Что скажет всемирно‑историческая точка зрения, если французы в ближайшем будущем объявят Cologne, Соblеnсе, Mayence и Francfort{125} исконными французскими землями; горе тогда всемирно‑исторической точке зрения!

Но не станем задерживаться далее на этих petites miseres de la vie humaine{126}, которые случались и с более великими людьми. Последуем за г‑н ом Вильгельмом Йорданом из Берлина в более высокие сферы его полета. Тут мы услышим, что поляков «любят тем больше, чем дальше находятся от них и чем меньше их знают, и, наоборот, тем меньше любят, чем ближе соприкасаются с ними», а потому «эта симпатия» покоится «не столько на действительном достоинстве польского характера, сколько на известного рода космополитическом идеализме».

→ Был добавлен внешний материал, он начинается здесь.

-- ==== Sys2Proof/Machine/Operands.lean ====
section
/-! DEFINITION. Operand assembly (R65) and the five index forms of the state vector (R41) with its one read and one write
primitive (R40). -/

namespace Sys2Proof.Machine

/-- `seed = arg[63:0]`, "all 64 bits, no extension, no range check" (R65). -/
def seedOperand (arg : Word) : Word := arg

/-- `bound = sint_32(arg[31:0])` (R65), from the 32 bits that decoding took from `arg[31:0]`. -/
def boundOperand (bound : BitVec 32) : Int := bound.toInt

/-- The bound of an argument word: `sint_32(arg[31:0])` (R65). -/
def boundOfArg (arg : Word) : Int := boundOperand (arg.extractLsb' 0 32)

/-- An index reduced modulo `N` (R41). -/
def wrap (i : Nat) : Fin N := ⟨i % N, Nat.mod_lt i (by decide)⟩

/-- The "next word, wrapping" form `(i + 1) mod N` (R41). -/
def nextIndex (i : Nat) : Fin N := wrap (i + 1)

/-- The "middle word, wrapping" form `(i + M) mod N` (R41). -/
def middleIndex (i : Nat) : Fin N := wrap (i + M)

/-- `mt[i]`, one whole word (R40). -/
def readWord (mt : StateVector) (i : Fin N) : Word := mt[i.val]

/-- `mt[i] <- v`, one whole word (R40). -/
def writeWord (mt : StateVector) (i : Fin N) (v : Word) : StateVector := mt.set i.val v

end Sys2Proof.Machine
end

Но как всемирно‑историческая точка зрения объяснит, что народы земного шара не «любят» некий другой народ ни тогда, когда «от него далеко находятся», ни тогда, когда с ним «ближе соприкасаются»; как объяснит она, что народы земного шара с редким единодушием презирают этот народ, используют, высмеивают и третируют его? Народ этот – немцы.

Всемирно‑историческая точка зрения скажет, что это основано на «космополитическом материализме», и таким образом выйдет из положения.

Но, не смущаясь подобными мелкими возражениями, всемирно‑исторический орел взлетает все смелее, все выше, пока, наконец, в чистом эфире в‑себе‑и‑для‑себя сущей идеи он не разражается следующим героически‑всемирно‑исторически‑гегельянским гимном:

«Пусть воздают должное истории, которая на своем предначертанном необходимостью пути всегда безжалостно растаптывает железной пятой народность, уже не являющуюся настолько сильной, чтобы удержаться среди равных наций, но все же было бы бесчеловечным и варварским не проявлять никакого участия при виде долгих страданий такого народа, и я весьма далек от подобной бесчувственности». (Бог воздаст Вам, благородный Йордан!) «Но одно дело – быть потрясенным трагедией, а другое дело – хотеть, так сказать, дать ей обратный ход. Ведь только железная необходимость, которой подчинен герой, превращает его судьбу в настоящую трагедию, и вмешиваться в ход этой судьбы, хотеть из человеческого участия остановить катящееся колесо истории, да еще повернуть его вспять – значит самому подвергаться опасности быть им раздавленным. Желать восстановления Польши потому только, что гибель ее вызывает справедливую скорбь, – это я называю малодушной сентиментальностью!»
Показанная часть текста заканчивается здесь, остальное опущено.